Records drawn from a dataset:
======
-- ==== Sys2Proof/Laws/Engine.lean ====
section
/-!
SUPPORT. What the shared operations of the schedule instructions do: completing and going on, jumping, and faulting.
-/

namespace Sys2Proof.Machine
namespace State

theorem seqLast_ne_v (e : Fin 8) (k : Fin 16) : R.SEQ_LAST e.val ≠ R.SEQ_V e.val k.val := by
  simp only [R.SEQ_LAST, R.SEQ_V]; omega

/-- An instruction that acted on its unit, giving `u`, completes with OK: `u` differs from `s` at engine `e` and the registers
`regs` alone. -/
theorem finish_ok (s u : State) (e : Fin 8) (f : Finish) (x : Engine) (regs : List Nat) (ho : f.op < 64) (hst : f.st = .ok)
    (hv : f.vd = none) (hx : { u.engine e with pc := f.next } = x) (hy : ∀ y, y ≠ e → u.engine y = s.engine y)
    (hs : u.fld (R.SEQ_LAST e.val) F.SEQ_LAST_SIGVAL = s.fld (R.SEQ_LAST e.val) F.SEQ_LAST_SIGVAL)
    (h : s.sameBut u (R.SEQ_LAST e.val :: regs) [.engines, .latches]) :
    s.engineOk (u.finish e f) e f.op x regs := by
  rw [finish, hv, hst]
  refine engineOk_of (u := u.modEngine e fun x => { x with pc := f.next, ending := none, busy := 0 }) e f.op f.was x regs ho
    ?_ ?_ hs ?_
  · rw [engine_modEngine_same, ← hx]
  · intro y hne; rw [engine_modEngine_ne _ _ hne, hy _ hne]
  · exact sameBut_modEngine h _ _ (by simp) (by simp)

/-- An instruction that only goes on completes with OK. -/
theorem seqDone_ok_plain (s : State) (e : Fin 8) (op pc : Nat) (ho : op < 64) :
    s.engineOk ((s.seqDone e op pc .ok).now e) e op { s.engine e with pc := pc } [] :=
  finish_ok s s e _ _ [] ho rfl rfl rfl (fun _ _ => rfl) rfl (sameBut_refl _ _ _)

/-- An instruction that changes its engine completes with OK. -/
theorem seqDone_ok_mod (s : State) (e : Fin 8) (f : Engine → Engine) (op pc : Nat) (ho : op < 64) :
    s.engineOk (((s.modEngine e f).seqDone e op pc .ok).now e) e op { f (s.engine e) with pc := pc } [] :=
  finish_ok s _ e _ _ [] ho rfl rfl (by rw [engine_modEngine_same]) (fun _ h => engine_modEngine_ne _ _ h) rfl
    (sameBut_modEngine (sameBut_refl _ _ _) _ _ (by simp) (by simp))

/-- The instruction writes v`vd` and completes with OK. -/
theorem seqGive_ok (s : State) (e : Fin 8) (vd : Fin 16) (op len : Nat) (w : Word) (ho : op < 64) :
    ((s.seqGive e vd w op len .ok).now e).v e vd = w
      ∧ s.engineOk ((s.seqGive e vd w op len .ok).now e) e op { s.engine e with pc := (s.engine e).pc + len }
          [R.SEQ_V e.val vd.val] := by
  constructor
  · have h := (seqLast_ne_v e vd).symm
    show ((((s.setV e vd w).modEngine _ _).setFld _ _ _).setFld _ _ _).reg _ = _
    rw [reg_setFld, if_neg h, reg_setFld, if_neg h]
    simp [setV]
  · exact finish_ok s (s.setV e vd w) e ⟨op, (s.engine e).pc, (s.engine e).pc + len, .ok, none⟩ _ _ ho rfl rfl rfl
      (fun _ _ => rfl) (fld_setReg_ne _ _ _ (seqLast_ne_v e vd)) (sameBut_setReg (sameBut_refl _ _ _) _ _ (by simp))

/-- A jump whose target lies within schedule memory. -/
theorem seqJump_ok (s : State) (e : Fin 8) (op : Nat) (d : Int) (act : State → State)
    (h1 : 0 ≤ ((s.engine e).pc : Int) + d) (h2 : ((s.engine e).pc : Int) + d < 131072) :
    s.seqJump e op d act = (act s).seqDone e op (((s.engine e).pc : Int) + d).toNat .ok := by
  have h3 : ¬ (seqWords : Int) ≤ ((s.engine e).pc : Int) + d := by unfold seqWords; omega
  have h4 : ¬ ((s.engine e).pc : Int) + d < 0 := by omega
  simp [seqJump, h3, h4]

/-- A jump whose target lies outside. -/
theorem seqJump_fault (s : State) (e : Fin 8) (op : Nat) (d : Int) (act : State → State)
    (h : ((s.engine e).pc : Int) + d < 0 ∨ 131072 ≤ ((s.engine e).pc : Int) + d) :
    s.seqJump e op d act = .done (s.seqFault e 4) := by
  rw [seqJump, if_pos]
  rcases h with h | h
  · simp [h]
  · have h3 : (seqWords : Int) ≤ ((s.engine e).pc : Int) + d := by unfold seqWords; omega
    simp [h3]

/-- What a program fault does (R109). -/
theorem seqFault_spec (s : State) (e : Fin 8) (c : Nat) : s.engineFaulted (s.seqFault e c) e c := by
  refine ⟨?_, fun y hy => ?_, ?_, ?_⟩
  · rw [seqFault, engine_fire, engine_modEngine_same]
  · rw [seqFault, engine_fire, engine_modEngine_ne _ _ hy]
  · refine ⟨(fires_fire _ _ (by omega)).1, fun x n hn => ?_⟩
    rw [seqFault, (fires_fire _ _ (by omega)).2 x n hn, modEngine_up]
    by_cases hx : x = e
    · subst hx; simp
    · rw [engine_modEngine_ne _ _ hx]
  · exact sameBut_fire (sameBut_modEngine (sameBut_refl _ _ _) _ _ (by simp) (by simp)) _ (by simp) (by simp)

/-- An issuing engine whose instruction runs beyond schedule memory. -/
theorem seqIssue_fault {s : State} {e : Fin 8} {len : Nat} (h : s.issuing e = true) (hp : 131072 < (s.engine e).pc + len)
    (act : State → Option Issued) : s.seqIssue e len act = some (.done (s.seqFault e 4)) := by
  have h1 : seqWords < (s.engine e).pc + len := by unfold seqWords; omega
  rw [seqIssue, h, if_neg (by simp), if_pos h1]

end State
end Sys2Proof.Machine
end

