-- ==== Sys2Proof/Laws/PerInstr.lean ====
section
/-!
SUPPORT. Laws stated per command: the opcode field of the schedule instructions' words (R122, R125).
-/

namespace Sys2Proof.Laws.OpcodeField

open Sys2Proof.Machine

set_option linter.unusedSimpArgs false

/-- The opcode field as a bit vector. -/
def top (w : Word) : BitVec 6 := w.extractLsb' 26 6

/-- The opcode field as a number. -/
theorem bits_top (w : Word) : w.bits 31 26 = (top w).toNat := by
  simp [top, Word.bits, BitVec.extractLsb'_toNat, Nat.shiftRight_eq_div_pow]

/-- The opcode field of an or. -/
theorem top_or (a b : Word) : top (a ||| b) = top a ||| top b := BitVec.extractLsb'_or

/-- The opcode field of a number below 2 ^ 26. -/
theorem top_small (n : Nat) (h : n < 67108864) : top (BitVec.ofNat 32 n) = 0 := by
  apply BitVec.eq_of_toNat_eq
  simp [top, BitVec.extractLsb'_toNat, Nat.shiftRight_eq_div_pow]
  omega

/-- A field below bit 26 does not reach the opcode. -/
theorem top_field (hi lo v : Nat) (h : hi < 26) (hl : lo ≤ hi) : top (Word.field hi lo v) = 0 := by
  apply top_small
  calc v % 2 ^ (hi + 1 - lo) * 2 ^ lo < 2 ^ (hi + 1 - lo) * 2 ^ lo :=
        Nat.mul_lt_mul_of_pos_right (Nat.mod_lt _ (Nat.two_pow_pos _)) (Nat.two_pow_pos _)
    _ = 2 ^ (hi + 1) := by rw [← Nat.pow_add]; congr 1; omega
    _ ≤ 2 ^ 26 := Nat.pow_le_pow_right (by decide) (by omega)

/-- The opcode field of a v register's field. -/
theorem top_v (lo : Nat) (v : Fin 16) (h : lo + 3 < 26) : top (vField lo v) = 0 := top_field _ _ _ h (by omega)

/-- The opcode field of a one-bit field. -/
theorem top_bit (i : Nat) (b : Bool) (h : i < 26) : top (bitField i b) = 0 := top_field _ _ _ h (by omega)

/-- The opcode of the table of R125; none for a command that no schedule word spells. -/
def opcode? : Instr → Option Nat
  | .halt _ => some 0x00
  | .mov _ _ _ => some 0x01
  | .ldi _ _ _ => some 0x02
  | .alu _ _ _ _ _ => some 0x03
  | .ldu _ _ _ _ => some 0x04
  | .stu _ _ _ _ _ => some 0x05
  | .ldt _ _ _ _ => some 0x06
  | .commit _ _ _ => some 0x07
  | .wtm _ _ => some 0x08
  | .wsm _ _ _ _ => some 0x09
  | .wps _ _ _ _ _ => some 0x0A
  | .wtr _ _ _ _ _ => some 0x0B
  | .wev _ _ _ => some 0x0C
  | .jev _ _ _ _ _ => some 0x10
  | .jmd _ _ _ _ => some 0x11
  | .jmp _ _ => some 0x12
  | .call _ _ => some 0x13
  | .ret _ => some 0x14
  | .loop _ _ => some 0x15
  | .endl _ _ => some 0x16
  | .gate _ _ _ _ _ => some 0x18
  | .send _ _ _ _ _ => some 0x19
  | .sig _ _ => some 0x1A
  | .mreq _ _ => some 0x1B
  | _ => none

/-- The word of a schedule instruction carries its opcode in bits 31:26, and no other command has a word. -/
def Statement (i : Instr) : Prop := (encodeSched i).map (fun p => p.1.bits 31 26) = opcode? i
======
- **Exercise goal**
Each line of the entries above that includes the string "setV" should be copied out.

- **Task result**
    show ((((s.setV e vd w).modEngine _ _).setFld _ _ _).setFld _ _ _).reg _ = _
    simp [setV]
  · exact finish_ok s (s.setV e vd w) e ⟨op, (s.engine e).pc, (s.engine e).pc + len, .ok, none⟩ _ _ ho rfl rfl rfl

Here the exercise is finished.